Activity → For this exercise, restate word for word only the lines from the first line of the data to the line containing "d.length = n ∧ bs = d ++ rest := by".

Data listing →
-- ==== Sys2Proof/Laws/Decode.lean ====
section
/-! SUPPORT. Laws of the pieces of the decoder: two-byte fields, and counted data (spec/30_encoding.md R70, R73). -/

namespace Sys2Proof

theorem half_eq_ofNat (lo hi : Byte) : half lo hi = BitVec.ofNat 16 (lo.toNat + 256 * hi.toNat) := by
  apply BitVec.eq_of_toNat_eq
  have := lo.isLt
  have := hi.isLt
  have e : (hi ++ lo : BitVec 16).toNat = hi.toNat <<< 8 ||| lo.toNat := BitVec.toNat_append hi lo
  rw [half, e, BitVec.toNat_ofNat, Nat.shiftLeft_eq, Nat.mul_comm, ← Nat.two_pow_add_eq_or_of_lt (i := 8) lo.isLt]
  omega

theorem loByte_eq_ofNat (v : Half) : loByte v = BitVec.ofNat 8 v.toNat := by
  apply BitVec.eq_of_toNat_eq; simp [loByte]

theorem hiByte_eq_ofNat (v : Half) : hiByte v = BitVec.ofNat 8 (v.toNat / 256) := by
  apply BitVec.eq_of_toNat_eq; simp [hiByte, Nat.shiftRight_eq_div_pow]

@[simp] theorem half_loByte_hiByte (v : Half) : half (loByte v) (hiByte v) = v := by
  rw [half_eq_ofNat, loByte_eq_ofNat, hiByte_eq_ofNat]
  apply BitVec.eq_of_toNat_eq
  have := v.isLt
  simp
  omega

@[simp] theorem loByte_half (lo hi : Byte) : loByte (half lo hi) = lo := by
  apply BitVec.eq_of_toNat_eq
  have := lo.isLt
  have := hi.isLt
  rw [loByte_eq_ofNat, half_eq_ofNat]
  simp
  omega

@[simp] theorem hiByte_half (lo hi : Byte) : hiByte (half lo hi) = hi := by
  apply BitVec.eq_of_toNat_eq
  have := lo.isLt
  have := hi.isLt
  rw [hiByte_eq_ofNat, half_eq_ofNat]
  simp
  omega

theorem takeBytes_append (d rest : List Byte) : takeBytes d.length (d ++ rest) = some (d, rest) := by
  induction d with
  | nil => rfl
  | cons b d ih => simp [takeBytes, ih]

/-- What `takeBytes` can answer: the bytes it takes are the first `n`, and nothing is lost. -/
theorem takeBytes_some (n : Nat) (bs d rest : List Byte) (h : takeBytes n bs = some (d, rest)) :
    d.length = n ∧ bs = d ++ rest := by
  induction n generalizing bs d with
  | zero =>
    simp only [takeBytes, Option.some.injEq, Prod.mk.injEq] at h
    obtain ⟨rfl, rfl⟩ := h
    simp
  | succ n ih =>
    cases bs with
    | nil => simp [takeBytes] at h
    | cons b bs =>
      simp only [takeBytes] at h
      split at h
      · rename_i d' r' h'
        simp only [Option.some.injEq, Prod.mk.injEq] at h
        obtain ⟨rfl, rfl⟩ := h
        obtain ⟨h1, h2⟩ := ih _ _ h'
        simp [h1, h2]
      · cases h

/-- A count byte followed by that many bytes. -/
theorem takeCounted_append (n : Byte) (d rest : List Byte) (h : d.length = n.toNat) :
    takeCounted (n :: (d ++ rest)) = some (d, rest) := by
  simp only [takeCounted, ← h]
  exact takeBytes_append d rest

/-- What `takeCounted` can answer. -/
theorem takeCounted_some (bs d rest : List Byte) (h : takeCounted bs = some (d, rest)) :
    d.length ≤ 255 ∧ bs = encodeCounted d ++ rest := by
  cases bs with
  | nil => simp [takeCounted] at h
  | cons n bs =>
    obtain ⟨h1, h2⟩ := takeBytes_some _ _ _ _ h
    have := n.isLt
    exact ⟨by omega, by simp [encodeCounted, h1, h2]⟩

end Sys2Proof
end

Task response →
-- ==== Sys2Proof/Laws/Decode.lean ====
section
/-! SUPPORT. Laws of the pieces of the decoder: two-byte fields, and counted data (spec/30_encoding.md R70, R73). -/

namespace Sys2Proof

theorem half_eq_ofNat (lo hi : Byte) : half lo hi = BitVec.ofNat 16 (lo.toNat + 256 * hi.toNat) := by
  apply BitVec.eq_of_toNat_eq
  have := lo.isLt
  have := hi.isLt
  have e : (hi ++ lo : BitVec 16).toNat = hi.toNat <<< 8 ||| lo.toNat := BitVec.toNat_append hi lo
  rw [half, e, BitVec.toNat_ofNat, Nat.shiftLeft_eq, Nat.mul_comm, ← Nat.two_pow_add_eq_or_of_lt (i := 8) lo.isLt]
  omega

theorem loByte_eq_ofNat (v : Half) : loByte v = BitVec.ofNat 8 v.toNat := by
  apply BitVec.eq_of_toNat_eq; simp [loByte]

theorem hiByte_eq_ofNat (v : Half) : hiByte v = BitVec.ofNat 8 (v.toNat / 256) := by
  apply BitVec.eq_of_toNat_eq; simp [hiByte, Nat.shiftRight_eq_div_pow]

@[simp] theorem half_loByte_hiByte (v : Half) : half (loByte v) (hiByte v) = v := by
  rw [half_eq_ofNat, loByte_eq_ofNat, hiByte_eq_ofNat]
  apply BitVec.eq_of_toNat_eq
  have := v.isLt
  simp
  omega

@[simp] theorem loByte_half (lo hi : Byte) : loByte (half lo hi) = lo := by
  apply BitVec.eq_of_toNat_eq
  have := lo.isLt
  have := hi.isLt
  rw [loByte_eq_ofNat, half_eq_ofNat]
  simp
  omega

@[simp] theorem hiByte_half (lo hi : Byte) : hiByte (half lo hi) = hi := by
  apply BitVec.eq_of_toNat_eq
  have := lo.isLt
  have := hi.isLt
  rw [hiByte_eq_ofNat, half_eq_ofNat]
  simp
  omega

theorem takeBytes_append (d rest : List Byte) : takeBytes d.length (d ++ rest) = some (d, rest) := by
  induction d with
  | nil => rfl
  | cons b d ih => simp [takeBytes, ih]

/-- What `takeBytes` can answer: the bytes it takes are the first `n`, and nothing is lost. -/
theorem takeBytes_some (n : Nat) (bs d rest : List Byte) (h : takeBytes n bs = some (d, rest)) :
    d.length = n ∧ bs = d ++ rest := by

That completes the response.